Yabancı, vaizin koluna dokunarak ona kenara çekilmesi için işaret etti—şaşkına dönen vaiz bu emre uydu—ve yabancı onun yerini aldı. Bir süre sessizlik içinde kilisedeki insanları dikkatlice süzdü, gözleri tuhaf bir ışıkla parlıyordu. Sonra derin ve ciddi bir sesle şöyle dedi:
“Ben, Ulu Taht’tan geliyorum—Her Şeye Gücü Yeten Tanrı’nın mesajını getiriyorum!” Bu sözler kiliseyi sarsmıştı; yabancı bunu fark ettiyse de aldırmadı. “O, kulunun—vaizinizin—duasını işitti ve eğer gerçekten bunu istiyorsanız, onu yerine getirecek—ancak ben, elçisi olarak, önce bu duanın gerçek anlamını, yani tümüyle ne anlama geldiğini size açıklamalıyım. Çünkü bu dua, insanların pek çok duası gibi, dua edenin farkında olduğundan çok daha fazlasını talep ediyor—tabii eğer dua eden durup düşünmezse.

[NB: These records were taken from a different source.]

/-! ### The COMMIT of a session (R158) -/

/-- A CLOSING session `y` whose programs have ended has gone on by R158 steps 2 and 3: the blocks beyond the first
ceil(bytes written / 131,072) have left the list, FREE-CLEAN where erased and else FREE-DIRTY, no erase waits for them,
and the COMMIT record with the maximal runs is handed over, the response to `tk` waiting on it. A refresh that copies a
reserved block, which no run has (VersionsStayAgreed), is left out. -/
def State.CommitHandedOver (s t : State) (y : Session) (tk : Ticket) : Prop :=
  let used := y.reserved.take ((y.written + 131071) / 131072)
  let unused := y.reserved.drop ((y.written + 131071) / 131072)
  ∃ extents : List (Nat × Nat),
    (extents.map (fun e => (List.range e.2).map (fun i => e.1 + i))).flatten = used ∧ (∀ e ∈ extents, 1 ≤ e.2) ∧
    (∀ (i : Nat) (e f : Nat × Nat), extents[i]? = some e → extents[i + 1]? = some f → e.1 + e.2 ≠ f.1) ∧
    t.media.session = some { y with
      closing := some ⟨tk, true⟩, reserved := used, unerased := y.unerased.filter (fun k => decide (k ∈ used)) } ∧
    (∀ o ∈ t.media.class2, ∀ k ∈ unused, o.work ≠ .sessionErase k) ∧ t = { s with media := t.media } ∧
    ((∀ r, s.media.refresh = some r → r.old ∉ y.reserved) →
      t.media.records = s.media.records ++ [⟨.commit y.asset ⟨nextNumber (s.entry y.asset).lastVersion, y.kind,
        y.format, y.written, extents⟩, .commit, false⟩] ∧
      ∀ k, t.block k = { s.block k with
        state := if k ∈ unused then (if k ∈ y.unerased then .freeDirty else .freeClean) else (s.block k).state })

/-! ### What every step keeps of the ports, the motors, the sounds and the store -/

/-- Ports, channels and pairs agree while RESET is not asserted: a port is held only while it is ACTIVE and by a link that
is UP (R34, R40); a MOTOR has a motor part and identification runs in IDENTIFYING alone (R24, R25); a channel outside a
pair is RUNNING exactly while it has an active command (R42); at most 4 commands wait, and none without an active one
(R43, R45); a command was issued by the holder of its port (R59) and names its channel's pair (R57); a pair entry 0 to 2 and its two ports name each other, both are
MOTORs held by the pair's link, and both channels are RUNNING exactly while the pair has an active command (R56, R57). -/
structure State.ChannelsAgree (s : State) : Prop where
  links : s.LinksSound
  held : ∀ p l, (s.port p).holder = some l → (s.port p).state = .active ∧ (s.link l).up = true
  heldI : ∀ l, s.holderI = some l → (s.link l).up = true
  device : ∀ p d, (s.port p).state ≠ .rejected → (s.port p).device = some d → d.kind = .motor → d.motor ≠ none
  stage : ∀ p, (s.port p).stage ≠ none → (s.port p).state = .identifying
  running : ∀ p, (s.motor p).pair = none → ((s.motor p).state = .running ↔ (s.motor p).active ≠ none)
  waiting : ∀ p, (s.motor p).waiting.length ≤ 4 ∧ ((s.motor p).active = none → (s.motor p).waiting = [])
  commands : ∀ p c, c ∈ (s.motor p).active.toList ++ (s.motor p).waiting →
    c.pair = (s.motor p).pair ∧ (s.port p).holder = some c.link
  pairs : ∀ k q, s.pair k = some q → k ≤ 2 ∧ s.Bound k q ∧ ∀ p, p = q.first ∨ p = q.second →
    (s.port p).holder = some q.holder ∧ (s.port p).device.map (fun d => d.kind) = some .motor ∧
      ((s.motor p).state = .running ↔ (s.motor q.first).active ≠ none)
  bound : ∀ p k, (s.motor p).pair = some k → ∃ q, s.pair k = some q ∧ (p = q.first ∨ p = q.second)

/-- Sounds and store agree: at most 8 sounds wait, none while a voice is FREE, in order of priority (R124, R125); a
retired version is pinned (R143), the store lock is held by a link that is UP (R140), the refresh list has at most 8
blocks (R153) and the map cache at most 16 entries (R142). -/
structure State.StoresAgree (s : State) : Prop where
  links : s.LinksSound
  queue : s.sound.queue.length ≤ 8
  waits : ∀ v, s.voice v = none → s.sound.queue = []
  order : s.sound.queue.Pairwise (fun x y => y.priority ≤ x.priority)
  pinned : ∀ r ∈ s.assets.retired, 0 < r.version.pins
  lock : s.hub.held = false → ∀ l, s.assets.lock = some l → (s.link l).up = true
  refreshes : s.media.refreshList.length ≤ 8
  cache : s.assets.cache.length ≤ 16

/-! ### Versions, their pins, their blocks and the cache (R142, R143, R151) -/

/-- Whether a sound plays the version committed to asset `h` under `serial`. -/
def Sound.plays (h serial : Nat) (x : Sound) : Bool :=
  match x.part with
  | .tone .. => false
  | .clip _ h' serial' .. => decide (h' = h) && decide (serial' = serial)

/-- The number of present sounds that reference a version (R143). -/
def State.plays (s : State) (h serial : Nat) : Nat := (s.sounds.filter (Sound.plays h serial)).length

/-- Whether a pending record is a COMMIT. -/
def PendingRecord.commits (r : PendingRecord) : Bool := decide (r.asker = .commit)

/-- Versions, sounds, cache and block table agree. A version's pin count is the number of sounds that reference it, every
CLIP sound references one version, current or retired, and the retired list holds none twice (R143); sound numbers differ
(R123). Every cache entry yields the block of a directory walk for its key, no two have one key, and its flag tells a
factory number (R142). A block is LIVE only in a current user version, RETIRED only in a retired one, and SESSION only in
the session's reservation (R151); a session commits exactly its reserved blocks (R158); a listed block is LIVE, and so is
the old block of a refresh, which is not its destination (R153, R154). Before READY nothing of all this has begun (R166).
Versions are told apart by the model's serial of their commit (notes/assumptions/22). -/
structure State.VersionsAgree (s : State) : Prop where
  stores : s.StoresAgree
  directory : s.assets.directory.wf .absent = true
  numbers : (s.sounds.map (fun x => x.number)).Nodup
  current : ∀ h V, (s.entry h).content = .present V →
    V.pins = s.plays h V.serial ∧ V.serial ≤ s.assets.commits ∧ ∀ b ∈ versionBlocks V.image, b < 1024
  retired : ∀ r ∈ s.assets.retired, r.version.pins = s.plays r.holder r.version.serial ∧
    r.version.serial ≤ s.assets.commits ∧ (∀ b ∈ versionBlocks r.version.image, b < 1024) ∧
    ∀ V, (s.entry r.holder).content = .present V → V.serial ≠ r.version.serial
  once : (s.assets.retired.map (fun r => (r.holder, r.version.serial))).Nodup
  sounds : ∀ x ∈ s.sounds, ∀ h serial, x.plays h serial = true →
    (∃ V, (s.entry h).content = .present V ∧ V.serial = serial) ∨
      ∃ r ∈ s.assets.retired, r.holder = h ∧ r.version.serial = serial
  cached : ∀ e ∈ s.assets.cache, e.factory = decide (e.asset ≤ 127) ∧
    ∃ h V, s.Reaches e.asset h V ∧ e.block = ((versionBlocks V.image)[e.logical]?).getD 0
  keys : (s.assets.cache.map (fun e => (e.asset, e.logical))).Nodup
  factory : ∀ n, n ≤ 127 → ∀ target, (s.entry n).content ≠ .aliasOf target
  change : ∀ c, s.assets.change = some c →
    (∀ n, c.record = .delete n → 128 ≤ n) ∧ ∀ n target, c.record = .redirect n target → 128 ≤ n
  live : ∀ b, (s.block b).state = .live → ∃ h V, 128 ≤ h ∧ (s.entry h).content = .present V ∧ b ∈ versionBlocks V.image
  retiredBlocks : ∀ b, (s.block b).state = .retired → ∃ r ∈ s.assets.retired, b ∈ versionBlocks r.version.image
  sessionBlocks : ∀ b, (s.block b).state = .session → ∃ x, s.media.session = some x ∧ b ∈ x.reserved
  session : ∀ x, s.media.session = some x → 128 ≤ x.asset ∧ ∀ b ∈ x.reserved, b < 1024
  commits : ∀ r ∈ s.media.records, r.asker = .commit → ∃ x c v, s.media.session = some x ∧ x.closing = some c ∧
    c.committing = true ∧ r.record = .commit x.asset v ∧ versionBlocks v = x.reserved
  commit : (s.media.records.filter PendingRecord.commits).length ≤ 1
  refreshing : ∀ r, s.media.refresh = some r → (s.block r.old).state = .live ∧ r.dest ≠ r.old ∧ r.dest < 1024
  listed : ∀ i ∈ s.media.refreshList, (s.block i.block).state = .live
  starting : s.hub.state ≠ .ready → s.sounds = [] ∧
    s.assets = { AssetMap.reset with directory := s.assets.directory } ∧
    s.media = { Media.reset with
      blocks := s.media.blocks, store := s.media.store, ring := s.media.ring, sequence := s.media.sequence
      pagesUsed := s.media.pagesUsed, mustCompact := s.media.mustCompact } ∧
    ∀ l, ∀ e ∈ (s.link l).table, e.code = .hubStatus

end Sys2Proof.Machine
end

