/-- R152, R151, R154, R160 for the block and page of a record, and R157 for those of a session’s page and of a copy. An append whose records have all been withdrawn is withdrawn first (notes/assumptions/24); REFRESH START postpones one pinned block, and all blocks are taken up again where all are postponed (notes/assumptions/26); a start with nothing to start changes nothing (notes/assumptions/4). -/
def Obligations.FlashArbiterAndBackground : Prop :=
  ∀ s : State, s.hub.held = false →
    let after := exec .flashArbiterChoose s
    let m : Media := if s.media.records = [] then { s.media with
        class2 := s.media.class2.filter (fun o => match o.work with | .record _ => false | _ => true)
        appending := false }
      else s.media
    let order : List VoiceId := match s.sound.lastServed with
      | none => [.v0, .v1, .v2, .v3]
      | some .v0 => [.v1, .v2, .v3, .v0]
      | some .v1 => [.v2, .v3, .v0, .v1]
      | some .v2 => [.v3, .v0, .v1, .v2]
      | some .v3 => [.v0, .v1, .v2, .v3]
    let asks := fun (v : VoiceId) => (s.voice v).bind (fun y => y.refill)
    let plain := fun (o : FlashOp) => o.kind ≠ .program ∨ match o.work with
      | .sessionPage .. => False
      | .copyProgram .. => False
      | .record _ => False
      | _ => True
    let runs := s.hub.state = .ready ∧ s.media.store = some .ready ∧ s.supply.state ≠ some .cutoff
    let erasing := ∃ o ∈ s.media.op.toList ++ s.media.class4, ∃ k, o.work = .dirtyErase k
    let least := fun (st : BlockState) (k : Nat) =>
      let free := fun (j : Nat) => j < 1024 ∧ (s.block j).state = st ∧ ∀ r, s.media.refresh = some r → r.dest ≠ j
      free k ∧ ∀ j, free j → (s.block k).erases < (s.block j).erases ∨ ((s.block k).erases = (s.block j).erases ∧ k ≤ j)
    let list := if s.media.refreshList.all (fun i => i.postponed)
      then s.media.refreshList.map (fun i => { i with postponed := false }) else s.media.refreshList
    let blocks := fun (v : Version) => (v.image.extents.map (fun e => (List.range e.2).map (fun i => e.1 + i))).flatten
    let pinned := fun (k : Nat) => (∃ c ∈ s.assets.directory.cells, ∃ v, c.2.content = .present v ∧ 0 < v.pins ∧ k ∈ blocks v) ∨
      (∃ r ∈ s.assets.retired, 0 < r.version.pins ∧ k ∈ blocks r.version)
    (s.media.op ≠ none → after = .next s) ∧
    (s.media.op = none →
      (∀ v r, order.find? (fun w => (asks w).isSome) = some v → asks v = some r → after = .next { s with
        sound := { s.sound with lastServed := some v }
        media := { m with op := some ⟨.read, r.block, r.flashPage, .refill v⟩ } }) ∧
      ((∀ v, asks v = none) →
        (∀ o rest, m.class2 = o :: rest → plain o →
          after = .next { s with media := { m with class2 := rest, op := some o } }) ∧
        (∀ k p r rest x more ring, m.class2 = ⟨.program, k, p, .record r⟩ :: rest → s.media.records = x :: more →
          s.media.ring = some ring → after = .next { s with media := { m with
            class2 := rest, records := { x with begun := true } :: more
            op := some ⟨.program, ring, s.media.pagesUsed, .record x.record⟩ } }) ∧
        (∀ k p place w rest y block, m.class2 = ⟨.program, k, p, .sessionPage place w⟩ :: rest → s.media.session = some y →
          y.reserved[place]? = some block → after = .next { s with media := { m with
            class2 := rest, op := some ⟨.program, block, w.page, .sessionPage place w⟩ } }) ∧
        (∀ k p place page d rest y block, m.class2 = ⟨.program, k, p, .copyProgram place page d⟩ :: rest →
          s.media.session = some y → y.reserved[place]? = some block → after = .next { s with media := { m with
            class2 := rest, op := some ⟨.program, block, page, .copyProgram place page d⟩ } }) ∧
        (∀ o rest, m.class2 = [] → m.class3 = o :: rest → plain o →
          after = .next { s with media := { m with class3 := rest, op := some o } }) ∧
        (∀ o rest, m.class2 = [] → m.class3 = [] → m.class4 = o :: rest → plain o →
          after = .next { s with media := { m with class4 := rest, op := some o } }) ∧
        (m.class2 = [] → m.class3 = [] → m.class4 = [] → after = .next { s with media := m }))) ∧
    ((¬ runs ∨ erasing ∨ ∀ k, ¬ least .freeDirty k) → exec .backgroundEraseStart s = .next s) ∧
    (∀ k, runs → ¬ erasing → least .freeDirty k → exec .backgroundEraseStart s = .next { s with
      media := { s.media with class4 := s.media.class4 ++ [⟨.erase, k, 0, .dirtyErase k⟩] } }) ∧
    ((¬ runs ∨ s.media.refresh ≠ none ∨ s.media.refreshList = []) → exec .refreshStart s = .next s) ∧
    (∀ i, runs → s.media.refresh = none → list.find? (fun i => !i.postponed) = some i →
      (pinned i.block → exec .refreshStart s = .next { s with media := { s.media with
        refreshList := list.map (fun x => if x.block = i.block then { x with postponed := true } else x) } }) ∧
      (¬ pinned i.block → (∀ k, ¬ least .freeClean k) → exec .refreshStart s = .next s) ∧
      (∀ k, ¬ pinned i.block → least .freeClean k → exec .refreshStart s = .next { s with media := { s.media with
        refresh := some ⟨i.block, k, 0⟩, refreshList := list
        class4 := s.media.class4 ++ [⟨.read, i.block, 0, .refreshRead 0⟩] } }))
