-- ==== Sys2Proof/Laws/State.lean ====
section
/-! SUPPORT. One lemma per field per update of the state, and the laws of the record families: what was written is
read, and every other record is unchanged. -/

namespace Sys2Proof.Machine

/-! ### The record families -/

@[simp] theorem PerLink.get_set_self {α : Type} (t : PerLink α) (i : Link) (x : α) : (t.set i x).get i = x := by
  cases i <;> rfl

@[simp] theorem PerLink.get_set_ne {α : Type} (t : PerLink α) {i j : Link} (x : α) (h : j ≠ i) :
    (t.set i x).get j = t.get j := by
  cases i <;> cases j <;> first | rfl | exact absurd rfl h

theorem PerLink.get_set {α : Type} (t : PerLink α) (i j : Link) (x : α) :
    (t.set i x).get j = if j = i then x else t.get j := by
  by_cases h : j = i
  · subst h; simp
  · simp [h]

@[simp] theorem PerLink.set_set {α : Type} (t : PerLink α) (i : Link) (x y : α) : (t.set i x).set i y = t.set i y := by
  cases i <;> simp [PerLink.set]

@[simp] theorem PerLink.set_get {α : Type} (t : PerLink α) (i : Link) : t.set i (t.get i) = t := by
  cases i <;> simp [PerLink.set, PerLink.get]

theorem PerLink.ext_get {α : Type} {t u : PerLink α} (h : ∀ i, t.get i = u.get i) : t = u := by
  cases t; cases u; simpa [PerLink.get] using And.intro (h .pl) (h .tl)

@[simp] theorem PerPort.get_set_self {α : Type} (t : PerPort α) (i : Port) (x : α) : (t.set i x).get i = x := by
  cases i <;> rfl

@[simp] theorem PerPort.get_set_ne {α : Type} (t : PerPort α) {i j : Port} (x : α) (h : j ≠ i) :
    (t.set i x).get j = t.get j := by
  cases i <;> cases j <;> first | rfl | exact absurd rfl h

theorem PerPort.get_set {α : Type} (t : PerPort α) (i j : Port) (x : α) :
    (t.set i x).get j = if j = i then x else t.get j := by
  by_cases h : j = i
  · subst h; simp
  · simp [h]

@[simp] theorem PerPort.set_set {α : Type} (t : PerPort α) (i : Port) (x y : α) : (t.set i x).set i y = t.set i y := by
  cases i <;> simp [PerPort.set]

@[simp] theorem PerPort.set_get {α : Type} (t : PerPort α) (i : Port) : t.set i (t.get i) = t := by
  cases i <;> simp [PerPort.set, PerPort.get]

theorem PerPort.ext_get {α : Type} {t u : PerPort α} (h : ∀ i, t.get i = u.get i) : t = u := by
  cases t; cases u
  simp only [PerPort.mk.injEq]
  exact ⟨h .a, h .b, h .c, h .d, h .e, h .f⟩

@[simp] theorem PerChan.get_set_self {α : Type} (t : PerChan α) (i : Chan) (x : α) : (t.set i x).get i = x := by
  cases i <;> simp [PerChan.get, PerChan.set]

@[simp] theorem PerChan.get_set_ne {α : Type} (t : PerChan α) {i j : Chan} (x : α) (h : j ≠ i) :
    (t.set i x).get j = t.get j := by
  cases i <;> cases j <;> simp_all [PerChan.get, PerChan.set]

theorem PerChan.get_set {α : Type} (t : PerChan α) (i j : Chan) (x : α) :
    (t.set i x).get j = if j = i then x else t.get j := by
  by_cases h : j = i
  · subst h; simp
  · simp [h]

“Tanrı’nın kulu ve sizin de kulunuz bu duasını etti. Acaba o durup düşündü mü? Bu tek bir dua mıdır? Hayır, aslında iki dua vardır—biri sesli söylenmiş, diğeri söylenmemiş. Ancak her ikisi de, her yakarışı duyanın kulaklarına ulaştı. Bunu aklınızda tutun ve iyi düşünün. Eğer kendiniz için bir nimet dilerseniz, komşunuza farkında olmadan lanet dilememeye dikkat edin. Sesli duayı duydunuz. Tanrı beni, bu duanın dile getirilmeyen kısmını da söylemem için gönderdi—ki bu kısım vaizin ve sizlerin, kalplerinizde için için ettiğiniz duadır. Tanrı korusun ki bu bilinçsizce yapılmış olsun! Siz, ‘Bize zafer ver, ey Rabbimiz Tanrımız!’ sözlerini duydunuz; ama bu yeterli değil. Söylenmemiş kısım şöyle: ‘Ey Tanrımız, düşman askerlerini mermilerimizle kanlı parçalara ayırmamıza yardım et…’”
[Birkaç anlık sessizlik] “İşte sizin ettiğiniz dua budur; eğer hâlâ bunu diliyorsanız, söyleyin! Yüceler Yücesi’nin elçisi bekliyor.”
…
Daha sonraları insanlar, bu kişinin çılgın olduğunu düşündü; çünkü söylediklerinde kendilerine göre bir anlam yoktu.